__EXERCISE__: Each line below from the one containing "at once. -/" through the one containing "def execLinkEnable (m" is to be given again exactly, and no line outside that span.

[Saved entries]
def State.reason (s : State) (l r : Nat) : State := s.setFld .lnkStatus l 0 0 16 14 r
/-- The option of a link (R310): a backplane as LNK_CTL shows it (R340), which a device start takes from the image; otherwise the cage's. -/
def State.option (s : State) (l : Nat) : LinkOption :=
  if s.fld .lnkCtl l 0 0 11 11 == 1 then .kr4 else
  match s.start.image with
  | some im => im.sections.options.getD l .gaui
  | none => .gaui
def State.backplane (s : State) (l : Nat) : Bool := s.option l == .kr4
def State.linkEnabled (s : State) (l : Nat) : Bool := s.fld .lnkCtl l 0 0 31 31 == 1

def State.phase (s : State) : Nat := s.fld .lcStatus 0 0 0 31 28
def State.setPhase (s : State) (k : Nat) : State := s.setFld .lcStatus 0 0 0 31 28 k

/-- An enabled link leaves DISABLED: for IDENTIFY, or for DETECT on a backplane (R312). Links run from step 6 of start-up, never after a
failure of it, and never in a clock halt (R446, R447, R464). -/
def State.beginLink (s : State) (l : Nat) : State :=
  if s.clockHalt || s.phase < 6 || s.phase > 10 then s else
  let s := s.reason l 0
  if s.backplane l then (s.onLink l (fun x => { x with lanes := 4 })).enterDetect l else s.setLinkState l 1

/-- The link is UP at its width (R311, R312). -/
def State.linkIsUp (s : State) (l : Nat) : State :=
  let usable := s.fld .lnkStatus l 0 0 25 22
  ((s.setLinkState l 7).setFld .lnkStatus l 0 0 27 26 (widthCode usable (s.link l).lanes)).onLink l (fun x => { x with
    active := ((List.range 4).filter (bit usable)).take (laneWidth usable x.lanes) })

/-! ### LNK_CTL (R312, R313, R340) -/

/-- ENABLE leaves 0: an UP link passes through DOWN, every other goes to DISABLED at once. -/
def State.disableLink (s : State) (l : Nat) : State :=
  let st := s.linkState l
  if st == 7 then s.linkDown l else if st == 8 then s else s.setLinkState l 0

/-- A write of LNK_CTL: MODE only while DISABLED; then RETRAIN and the change of ENABLE. -/
def writeLnkCtl (m : Master) (l : Nat) (v : Word) (s : State) : State :=
  let s := s.unlatch m
  if !s.devMgmt m then s else
  let old := s.rd .lnkCtl l
  let new := Reg.lnkCtl.spec.write old v
  let new := if s.linkState l == 0 then new else setBits new 30 30 (getBits old 30 30)
  let s := s.wr .lnkCtl l 0 0 new
  let s := if v.getLsbD 28 && s.linkUp l then s.linkDown l else s
  let s := if v.getLsbD 31 then (if s.linkState l == 0 then s.beginLink l else s) else s.disableLink l
  s.settled

def execLinkEnable (m : Master) (l : Nat) (v : Word) (s : State) : Host.Outcome State Fault Refusal :=
  answerBy m (.linkEnable m l v) s (writeLnkCtl m l v s)

def execLinkDisable (m : Master) (l : Nat) (v : Word) (s : State) : Host.Outcome State Fault Refusal :=
  answerBy m (.linkDisable m l v) s (writeLnkCtl m l v s)

def execRetrain (m : Master) (l : Nat) (v : Word) (s : State) : Host.Outcome State Fault Refusal :=
  answerBy m (.retrain m l v) s (writeLnkCtl m l v s)

/-! ### Identification (R312, R316) -/

/-- A host interface of 212.5 Gb/s per lane with 4, 2 or 1 lanes (R316). -/
def hostFits (h : Nat × Nat) : Bool := h.1 == 2125 && (h.2 == 4 || h.2 == 2 || h.2 == 1)

/-- The lanes of the widest such interface. -/
def ModuleRead.lanes (r : ModuleRead) : Nat := (r.hosts.filter hostFits).foldl (fun n h => Nat.max n h.2) 0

__FINAL ANSWER__:
/-- ENABLE leaves 0: an UP link passes through DOWN, every other goes to DISABLED at once. -/
def State.disableLink (s : State) (l : Nat) : State :=
  let st := s.linkState l
  if st == 7 then s.linkDown l else if st == 8 then s else s.setLinkState l 0

/-- A write of LNK_CTL: MODE only while DISABLED; then RETRAIN and the change of ENABLE. -/
def writeLnkCtl (m : Master) (l : Nat) (v : Word) (s : State) : State :=
  let s := s.unlatch m
  if !s.devMgmt m then s else
  let old := s.rd .lnkCtl l
  let new := Reg.lnkCtl.spec.write old v
  let new := if s.linkState l == 0 then new else setBits new 30 30 (getBits old 30 30)
  let s := s.wr .lnkCtl l 0 0 new
  let s := if v.getLsbD 28 && s.linkUp l then s.linkDown l else s
  let s := if v.getLsbD 31 then (if s.linkState l == 0 then s.beginLink l else s) else s.disableLink l
  s.settled

def execLinkEnable (m : Master) (l : Nat) (v : Word) (s : State) : Host.Outcome State Fault Refusal :=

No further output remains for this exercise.